One of the things I wanted to work through was clarifying what is meant by “standards” — something that’s still a work in progress. I discuss 1) technical standards as int’l private standards (e.g. via bodies like the ISO/IEC); 2) int’l public standards (e.g. via intergovernmental organizations like the ITU — though these bodies are becoming more and more privatized); and 3) domestically-oriented government efforts to provide measurements, specifications, and benchmarks (which are also often discussed in the language of “standards). For example, NIST’s facial recognition vendor test helps establish certain benchmarks for evaluating algorithmic accuracy. Sometimes these become incorporated into an international technical standard down the line.

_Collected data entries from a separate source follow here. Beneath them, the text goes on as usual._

/-- Register rows of the TILE block. -/
def rowsTILE : List RegRow := [
  ⟨0x2001000, 0x8, 16, 0x8, 1, 64, 0x0, 0x0, 0xBFBFBFBFBFBFBFBF, 0x0, 0x0, 0x0, 0x0⟩,
  ⟨0x2001100, 0x40, 16, 0x8, 8, 64, 0x0, 0x0, 0xBFBFBFBFBFBFBFBF, 0x0, 0x0, 0x0, 0x0⟩,
  ⟨0x2001800, 0x8, 16, 0x8, 1, 64, 0x0, 0x0, 0x0, 0x0, 0xFFFFFFFFFFFFFFFF, 0x0, 0x0⟩,
  ⟨0x2004000, 0x4, 96, 0x4, 1, 32, 0x7F, 0x0, 0x77F, 0x0, 0x0, 0x0, 0x0⟩,
  ⟨0x2004200, 0x4, 96, 0x4, 1, 32, 0x0, 0x0, 0x0, 0x0, 0x0, 0x0, 0x0⟩,
  ⟨0x2004400, 0x4, 65, 0x4, 1, 32, 0x0, 0x0, 0xFFFF, 0x0, 0x0, 0x0, 0x0⟩,
  ⟨0x2004600, 0x8, 1, 0x8, 1, 32, 0x0, 0x0, 0x0, 0x0, 0x0, 0x0, 0x0⟩,
  ⟨0x2004608, 0x8, 1, 0x8, 1, 64, 0x0, 0x0, 0x0, 0x0, 0xFFFFFFFFFFFFFFFF, 0x0, 0x0⟩,
  ⟨0x2004610, 0x8, 1, 0x8, 1, 32, 0x2, 0x7, 0x0, 0x0, 0x0, 0x0, 0x0⟩,
  ⟨0x2004800, 0x8, 96, 0x8, 1, 64, 0x0, 0x0, 0x0, 0x0, 0xFFFFFFFFFFFFFFFF, 0x0, 0x0⟩,
  ⟨0x20FFF00, 0x8, 1, 0x8, 1, 32, 0x0, 0x0, 0x0, 0x0, 0x0, 0xFFFFFFFF, 0x0⟩,
  ⟨0x20FFF08, 0x8, 1, 0x8, 1, 64, 0x0, 0x0, 0x0, 0x0, 0xFFFF000000000000, 0x0, 0x0⟩]

/-- Register rows of the MGT block. -/
def rowsMGT : List RegRow := [
  ⟨0xF000000, 0x8, 1, 0x8, 1, 32, 0x2000, 0x0, 0x0, 0x0, 0x0, 0x0, 0x0⟩,
  ⟨0xF000008, 0x8, 1, 0x8, 1, 64, 0x0, 0x0, 0x0, 0x0, 0xFFFF00000000, 0x0, 0x0⟩,
  ⟨0xF000100, 0x8, 8, 0x8, 1, 64, 0x0, 0xFFFFFFFFFFFFFFFF, 0x0, 0x0, 0x0, 0x0, 0x0⟩,
  ⟨0xF000140, 0x8, 1, 0x8, 1, 32, 0x0, 0x0, 0x0, 0x0, 0x0, 0xFFFF, 0x0⟩,
  ⟨0xF000148, 0x8, 1, 0x8, 1, 32, 0x0, 0x0, 0x0, 0x0, 0x0, 0x0, 0x0⟩,
  ⟨0xF000180, 0x8, 4, 0x8, 1, 64, 0x0, 0x0, 0x0, 0x0, 0x0, 0x0, 0x0⟩,
  ⟨0xF000200, 0x8, 1, 0x8, 1, 64, 0x0, 0x0, 0x0, 0x0, 0x0, 0x0, 0x0⟩,
  ⟨0xF000208, 0x8, 1, 0x8, 1, 32, 0x0, 0x0, 0x0, 0x0, 0x0, 0x0, 0x0⟩,
  ⟨0xF000210, 0x8, 1, 0x8, 1, 64, 0x0, 0x0, 0x0, 0x0, 0x0, 0x0, 0x0⟩,
  ⟨0xF000300, 0x8, 1, 0x8, 1, 64, 0xE100E1000000000, 0x0, 0x0, 0x0, 0x0, 0x0, 0x0⟩,
  ⟨0xF000308, 0x8, 1, 0x8, 1, 64, 0x0, 0x0, 0x0, 0x0, 0x0, 0x0, 0x0⟩,
  ⟨0xF000310, 0x8, 1, 0x8, 1, 32, 0xE10, 0xFFF, 0x0, 0x0, 0x0, 0x0, 0x0⟩,
  ⟨0xF000318, 0x8, 1, 0x8, 1, 32, 0x555F, 0xFFFF, 0x0, 0x0, 0x0, 0x0, 0x0⟩,
  ⟨0xF000320, 0x8, 1, 0x8, 1, 64, 0xFFFFFFFFFF, 0x0, 0x0, 0x0, 0x0, 0x0, 0x0⟩,
  ⟨0xF000400, 0x4, 10, 0x4, 1, 32, 0x0, 0x0, 0x0, 0x0, 0x0, 0x0, 0x0⟩,
  ⟨0xF000480, 0x4, 32, 0x4, 1, 32, 0x0, 0x0, 0x0, 0x0, 0x0, 0x0, 0x0⟩,
  ⟨0xF000600, 0x8, 16, 0x8, 1, 64, 0x0, 0x0, 0x0, 0x0, 0x0, 0x0, 0x0⟩]

/-- A tile's registers all have the offsets of tile 0 (the block map of 06: tile n at 0x0200_0000 + 0x0100_0000 n). -/
def tileLocal (off : Nat) : Nat :=
  if 0x2000000 ≤ off ∧ off < 0xA000000 then 0x2000000 + (off - 0x2000000) % 0x1000000 else off

/-- The block whose offsets hold `off`, as its list of rows. -/
def blockRows (off : Nat) : List RegRow :=
  if off < 0x100000 then rowsGLB else
  if off < 0x200000 then rowsTICK else
  if off < 0x300000 then rowsTIME else
  if off < 0x400000 then rowsHQ else
  if off < 0x500000 then rowsPART else
  if off < 0x600000 then rowsFLT else
  if off < 0x800000 then rowsETH else
  if off < 0x900000 then rowsBLT else
  if off < 0xA00000 then rowsEQS else
  if off < 0xC00000 then rowsFAB else
  if off < 0xD00000 then rowsCOL else
  if off < 0xE00000 then rowsINK else
  if off < 0x1000000 then rowsSRV else
  if off < 0x2000000 then rowsRAD else
  if off < 0xA000000 then rowsTILE else
  if 0xF000000 ≤ off then rowsMGT else []

/-- Offsets in a tile's block of the channel registers k = 32 to 95, which no P-tile has (R217). -/
def pTileChanGap (o : Nat) : Bool :=
  (decide (0x4080 ≤ o) && decide (o < 0x4180)) || (decide (0x4280 ≤ o) && decide (o < 0x4380)) ||
    (decide (0x4900 ≤ o) && decide (o < 0x4B00))

/-- Does the row's array have a register that starts at the (tile-local) offset `off`? -/
def RegRow.has (r : RegRow) (off : Nat) : Bool :=
  decide (r.base ≤ off) &&
    (let d := off - r.base
     decide (d / r.s1 < r.c1) && decide (d % r.s1 / r.s2 < r.c2) && decide (d % r.s1 % r.s2 = 0))

/-- The row of the register that starts at `off`; none where no register starts there. -/
def regRow (off : Nat) : Option RegRow :=
  if 0x2000000 ≤ off ∧ off < 0x6000000 ∧ pTileChanGap (tileLocal off - 0x2000000) = true then none
  else (blockRows off).find? (fun r => r.has (tileLocal off))

/-- The reset value of the register at `off` (zero where there is none). -/
def regReset (off : Nat) : Word :=
  match regRow off with
  | some r => BitVec.ofNat 64 r.reset
  | none => 0

end Sys2Proof.Machine

namespace Sys2Proof.Machine.Reg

Main point I want to get across that technical standardization involves a broad balance of different interests, beyond the narrow IP/competitiveness concerns that dominate existing discussions. In particular standards are important vehicles of international private regulation, and they will play an important role in AI governance.
Should-read: Thread on Douyin content monitoring process
Isabelle Niu provides a window into how Bytedance (owns Douyin & TikTok) regulates livestreaming content based on their detailed 2019 report. This process involves real-name registration + facial recognition (to prevent foreigners from borrowing Chinese IDs to register), coordination between AI systems and humans to do real-time monitoring of livestream content, etc.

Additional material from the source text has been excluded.